[Opening Given data section]

@[simp] theorem State.send_regs (s : State) (w : HostWrite) : (s.send w).regs = s.regs := rfl
@[simp] theorem State.send_mem (s : State) (w : HostWrite) : (s.send w).mem = s.mem := rfl
@[simp] theorem State.send_poison (s : State) (w : HostWrite) : (s.send w).poison = s.poison := rfl
@[simp] theorem State.send_fr (s : State) (w : HostWrite) : (s.send w).fr = s.fr := rfl
@[simp] theorem State.send_frRuns (s : State) (w : HostWrite) : (s.send w).frRuns = s.frRuns := rfl
@[simp] theorem State.send_free (s : State) (w : HostWrite) : (s.send w).free = s.free := rfl
@[simp] theorem State.send_booted (s : State) (w : HostWrite) : (s.send w).booted = s.booted := rfl
@[simp] theorem State.send_rdata (s : State) (w : HostWrite) : (s.send w).rdata = s.rdata := rfl
@[simp] theorem State.send_latch (s : State) (w : HostWrite) : (s.send w).latch = s.latch := rfl
@[simp] theorem State.send_rstat (s : State) (w : HostWrite) : (s.send w).rstat = s.rstat := rfl
@[simp] theorem State.send_funcs (s : State) (w : HostWrite) : (s.send w).funcs = s.funcs := rfl
@[simp] theorem State.send_numVfs (s : State) (w : HostWrite) : (s.send w).numVfs = s.numVfs := rfl
@[simp] theorem State.send_ari (s : State) (w : HostWrite) : (s.send w).ari = s.ari := rfl
@[simp] theorem State.send_vfEnable (s : State) (w : HostWrite) : (s.send w).vfEnable = s.vfEnable := rfl
@[simp] theorem State.send_stalls (s : State) (w : HostWrite) : (s.send w).stalls = s.stalls := rfl
@[simp] theorem State.send_works (s : State) (w : HostWrite) : (s.send w).works = s.works := rfl
@[simp] theorem State.send_nextWork (s : State) (w : HostWrite) : (s.send w).nextWork = s.nextWork := rfl
@[simp] theorem State.send_devAllowance (s : State) (w : HostWrite) : (s.send w).devAllowance = s.devAllowance := rfl
@[simp] theorem State.send_receipts (s : State) (w : HostWrite) : (s.send w).receipts = s.receipts := rfl
@[simp] theorem State.send_donePaces (s : State) (w : HostWrite) : (s.send w).donePaces = s.donePaces := rfl
@[simp] theorem State.send_tx (s : State) (w : HostWrite) : (s.send w).tx = s.tx ++ [w] := rfl
@[simp] theorem State.send_triggers (s : State) (w : HostWrite) : (s.send w).triggers = s.triggers := rfl
@[simp] theorem State.send_raiseNo (s : State) (w : HostWrite) : (s.send w).raiseNo = s.raiseNo := rfl
@[simp] theorem State.send_events (s : State) (w : HostWrite) : (s.send w).events = s.events := rfl
@[simp] theorem State.send_arrivals (s : State) (w : HostWrite) : (s.send w).arrivals = s.arrivals := rfl
@[simp] theorem State.send_lastArrival (s : State) (w : HostWrite) : (s.send w).lastArrival = s.lastArrival := rfl
@[simp] theorem State.send_detections (s : State) (w : HostWrite) : (s.send w).detections = s.detections := rfl
@[simp] theorem State.send_ledgerEvents (s : State) (w : HostWrite) : (s.send w).ledgerEvents = s.ledgerEvents := rfl
@[simp] theorem State.send_ports (s : State) (w : HostWrite) : (s.send w).ports = s.ports := rfl
@[simp] theorem State.send_segs (s : State) (w : HostWrite) : (s.send w).segs = s.segs := rfl
@[simp] theorem State.send_seqs (s : State) (w : HostWrite) : (s.send w).seqs = s.seqs := rfl
@[simp] theorem State.send_tsPending (s : State) (w : HostWrite) : (s.send w).tsPending = s.tsPending := rfl
@[simp] theorem State.send_frames0 (s : State) (w : HostWrite) : (s.send w).frames0 = s.frames0 := rfl
@[simp] theorem State.send_frames1 (s : State) (w : HostWrite) : (s.send w).frames1 = s.frames1 := rfl
@[simp] theorem State.send_nextEntry (s : State) (w : HostWrite) : (s.send w).nextEntry = s.nextEntry := rfl
@[simp] theorem State.send_ethOut (s : State) (w : HostWrite) : (s.send w).ethOut = s.ethOut := rfl
@[simp] theorem State.send_chans (s : State) (w : HostWrite) : (s.send w).chans = s.chans := rfl
@[simp] theorem State.send_edges (s : State) (w : HostWrite) : (s.send w).edges = s.edges := rfl
@[simp] theorem State.send_lanes (s : State) (w : HostWrite) : (s.send w).lanes = s.lanes := rfl
@[simp] theorem State.send_patch (s : State) (w : HostWrite) : (s.send w).patch = s.patch := rfl
@[simp] theorem State.send_crier (s : State) (w : HostWrite) : (s.send w).crier = s.crier := rfl
@[simp] theorem State.send_factApplied (s : State) (w : HostWrite) : (s.send w).factApplied = s.factApplied := rfl
@[simp] theorem State.send_ledgRecs (s : State) (w : HostWrite) : (s.send w).ledgRecs = s.ledgRecs := rfl
@[simp] theorem State.send_ledgQueue (s : State) (w : HostWrite) : (s.send w).ledgQueue = s.ledgQueue := rfl
@[simp] theorem State.send_ledgWrite (s : State) (w : HostWrite) : (s.send w).ledgWrite = s.ledgWrite := rfl
@[simp] theorem State.send_laneTxOff (s : State) (w : HostWrite) : (s.send w).laneTxOff = s.laneTxOff := rfl
@[simp] theorem State.send_safeEntry (s : State) (w : HostWrite) : (s.send w).safeEntry = s.safeEntry := rfl
@[simp] theorem State.send_holdEnd (s : State) (w : HostWrite) : (s.send w).holdEnd = s.holdEnd := rfl
@[simp] theorem State.send_warnSince (s : State) (w : HostWrite) : (s.send w).warnSince = s.warnSince := rfl
@[simp] theorem State.send_resets (s : State) (w : HostWrite) : (s.send w).resets = s.resets := rfl
@[simp] theorem State.send_watches (s : State) (w : HostWrite) : (s.send w).watches = s.watches := rfl
@[simp] theorem State.send_conc (s : State) (w : HostWrite) : (s.send w).conc = s.conc := rfl
@[simp] theorem State.send_gates (s : State) (w : HostWrite) : (s.send w).gates = s.gates := rfl
@[simp] theorem State.send_srcEdges (s : State) (w : HostWrite) : (s.send w).srcEdges = s.srcEdges := rfl
@[simp] theorem State.send_turn (s : State) (w : HostWrite) : (s.send w).turn = s.turn := rfl
@[simp] theorem State.send_ssms (s : State) (w : HostWrite) : (s.send w).ssms = s.ssms := rfl
@[simp] theorem State.send_driftRows (s : State) (w : HostWrite) : (s.send w).driftRows = s.driftRows := rfl
@[simp] theorem State.send_handledAt (s : State) (w : HostWrite) : (s.send w).handledAt = s.handledAt := rfl
@[simp] theorem State.send_calQueue (s : State) (w : HostWrite) : (s.send w).calQueue = s.calQueue := rfl
@[simp] theorem State.send_oven (s : State) (w : HostWrite) : (s.send w).oven = s.oven := rfl
@[simp] theorem State.send_masterOven (s : State) (w : HostWrite) : (s.send w).masterOven = s.masterOven := rfl
@[simp] theorem State.send_joints (s : State) (w : HostWrite) : (s.send w).joints = s.joints := rfl
@[simp] theorem State.send_gsl (s : State) (w : HostWrite) : (s.send w).gsl = s.gsl := rfl
@[simp] theorem State.send_gslIn (s : State) (w : HostWrite) : (s.send w).gslIn = s.gslIn := rfl
@[simp] theorem State.send_peers (s : State) (w : HostWrite) : (s.send w).peers = s.peers := rfl
@[simp] theorem State.send_electAt (s : State) (w : HostWrite) : (s.send w).electAt = s.electAt := rfl
@[simp] theorem State.send_members (s : State) (w : HostWrite) : (s.send w).members = s.members := rfl
@[simp] theorem State.send_linksDown (s : State) (w : HostWrite) : (s.send w).linksDown = s.linksDown := rfl
@[simp] theorem State.send_timeHalf (s : State) (w : HostWrite) : (s.send w).timeHalf = s.timeHalf := rfl
@[simp] theorem State.send_timeNext (s : State) (w : HostWrite) : (s.send w).timeNext = s.timeNext := rfl
@[simp] theorem State.send_timeSet (s : State) (w : HostWrite) : (s.send w).timeSet = s.timeSet := rfl
@[simp] theorem State.send_servo (s : State) (w : HostWrite) : (s.send w).servo = s.servo := rfl
@[simp] theorem State.send_ptpRate (s : State) (w : HostWrite) : (s.send w).ptpRate = s.ptpRate := rfl
@[simp] theorem State.send_idConflict (s : State) (w : HostWrite) : (s.send w).idConflict = s.idConflict := rfl
@[simp] theorem State.send_hallCfg (s : State) (w : HostWrite) : (s.send w).hallCfg = s.hallCfg := rfl
@[simp] theorem State.send_crierDrv (s : State) (w : HostWrite) : (s.send w).crierDrv = s.crierDrv := rfl
@[simp] theorem State.send_crierWait (s : State) (w : HostWrite) : (s.send w).crierWait = s.crierWait := rfl
@[simp] theorem State.send_pulses (s : State) (w : HostWrite) : (s.send w).pulses = s.pulses := rfl
@[simp] theorem State.send_crierCfg (s : State) (w : HostWrite) : (s.send w).crierCfg = s.crierCfg := rfl
@[simp] theorem State.send_crierNow (s : State) (w : HostWrite) : (s.send w).crierNow = s.crierNow := rfl
@[simp] theorem State.send_postponed (s : State) (w : HostWrite) : (s.send w).postponed = s.postponed := rfl
@[simp] theorem State.send_awn (s : State) (w : HostWrite) : (s.send w).awn = s.awn := rfl
@[simp] theorem State.send_items (s : State) (w : HostWrite) : (s.send w).items = s.items := rfl
@[simp] theorem State.send_graphs (s : State) (w : HostWrite) : (s.send w).graphs = s.graphs := rfl
@[simp] theorem State.send_schedNo (s : State) (w : HostWrite) : (s.send w).schedNo = s.schedNo := rfl
@[simp] theorem State.send_callRet (s : State) (w : HostWrite) : (s.send w).callRet = s.callRet := rfl
@[simp] theorem State.send_l1 (s : State) (w : HostWrite) : (s.send w).l1 = s.l1 := rfl
@[simp] theorem State.send_cohWait (s : State) (w : HostWrite) : (s.send w).cohWait = s.cohWait := rfl
@[simp] theorem State.send_recalls (s : State) (w : HostWrite) : (s.send w).recalls = s.recalls := rfl
@[simp] theorem State.send_losers (s : State) (w : HostWrite) : (s.send w).losers = s.losers := rfl
@[simp] theorem State.send_regions (s : State) (w : HostWrite) : (s.send w).regions = s.regions := rfl
@[simp] theorem State.send_arbs (s : State) (w : HostWrite) : (s.send w).arbs = s.arbs := rfl
@[simp] theorem State.send_debt (s : State) (w : HostWrite) : (s.send w).debt = s.debt := rfl
@[simp] theorem State.send_sref (s : State) (w : HostWrite) : (s.send w).sref = s.sref := rfl
@[simp] theorem State.send_srefAt (s : State) (w : HostWrite) : (s.send w).srefAt = s.srefAt := rfl
@[simp] theorem State.send_openRows (s : State) (w : HostWrite) : (s.send w).openRows = s.openRows := rfl
@[simp] theorem State.send_adcs (s : State) (w : HostWrite) : (s.send w).adcs = s.adcs := rfl
@[simp] theorem State.send_results (s : State) (w : HostWrite) : (s.send w).results = s.results := rfl
@[simp] theorem State.send_safetyDue (s : State) (w : HostWrite) : (s.send w).safetyDue = s.safetyDue := rfl
@[simp] theorem State.send_safetyRes (s : State) (w : HostWrite) : (s.send w).safetyRes = s.safetyRes := rfl
@[simp] theorem State.send_calRun (s : State) (w : HostWrite) : (s.send w).calRun = s.calRun := rfl
@[simp] theorem State.send_energy (s : State) (w : HostWrite) : (s.send w).energy = s.energy := rfl
@[simp] theorem State.send_p4Req (s : State) (w : HostWrite) : (s.send w).p4Req = s.p4Req := rfl
@[simp] theorem State.send_p4Event (s : State) (w : HostWrite) : (s.send w).p4Event = s.p4Event := rfl
@[simp] theorem State.send_inReset (s : State) (w : HostWrite) : (s.send w).inReset = s.inReset := rfl
@[simp] theorem State.send_perstLow (s : State) (w : HostWrite) : (s.send w).perstLow = s.perstLow := rfl
@[simp] theorem State.send_resetNLow (s : State) (w : HostWrite) : (s.send w).resetNLow = s.resetNLow := rfl
@[simp] theorem State.send_powerGood (s : State) (w : HostWrite) : (s.send w).powerGood = s.powerGood := rfl
@[simp] theorem State.send_pushing (s : State) (w : HostWrite) : (s.send w).pushing = s.pushing := rfl
@[simp] theorem State.send_wdtMs (s : State) (w : HostWrite) : (s.send w).wdtMs = s.wdtMs := rfl
@[simp] theorem State.send_wdtFrom (s : State) (w : HostWrite) : (s.send w).wdtFrom = s.wdtFrom := rfl
@[simp] theorem State.send_ledgTorn (s : State) (w : HostWrite) : (s.send w).ledgTorn = s.ledgTorn := rfl
@[simp] theorem State.send_bar4Log2 (s : State) (w : HostWrite) : (s.send w).bar4Log2 = s.bar4Log2 := rfl
@[simp] theorem State.send_pending (s : State) (w : HostWrite) : (s.send w).pending = s.pending := rfl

[Closing Given data section]

**Task item**
Using the listing above, copy exactly the line that contains "s.crierCfg := rfl", the line that contains "s.graphs := rfl", and each line that falls between them.

**Worked solution**
@[simp] theorem State.send_crierCfg (s : State) (w : HostWrite) : (s.send w).crierCfg = s.crierCfg := rfl
@[simp] theorem State.send_crierNow (s : State) (w : HostWrite) : (s.send w).crierNow = s.crierNow := rfl
@[simp] theorem State.send_postponed (s : State) (w : HostWrite) : (s.send w).postponed = s.postponed := rfl
@[simp] theorem State.send_awn (s : State) (w : HostWrite) : (s.send w).awn = s.awn := rfl
@[simp] theorem State.send_items (s : State) (w : HostWrite) : (s.send w).items = s.items := rfl
@[simp] theorem State.send_graphs (s : State) (w : HostWrite) : (s.send w).graphs = s.graphs := rfl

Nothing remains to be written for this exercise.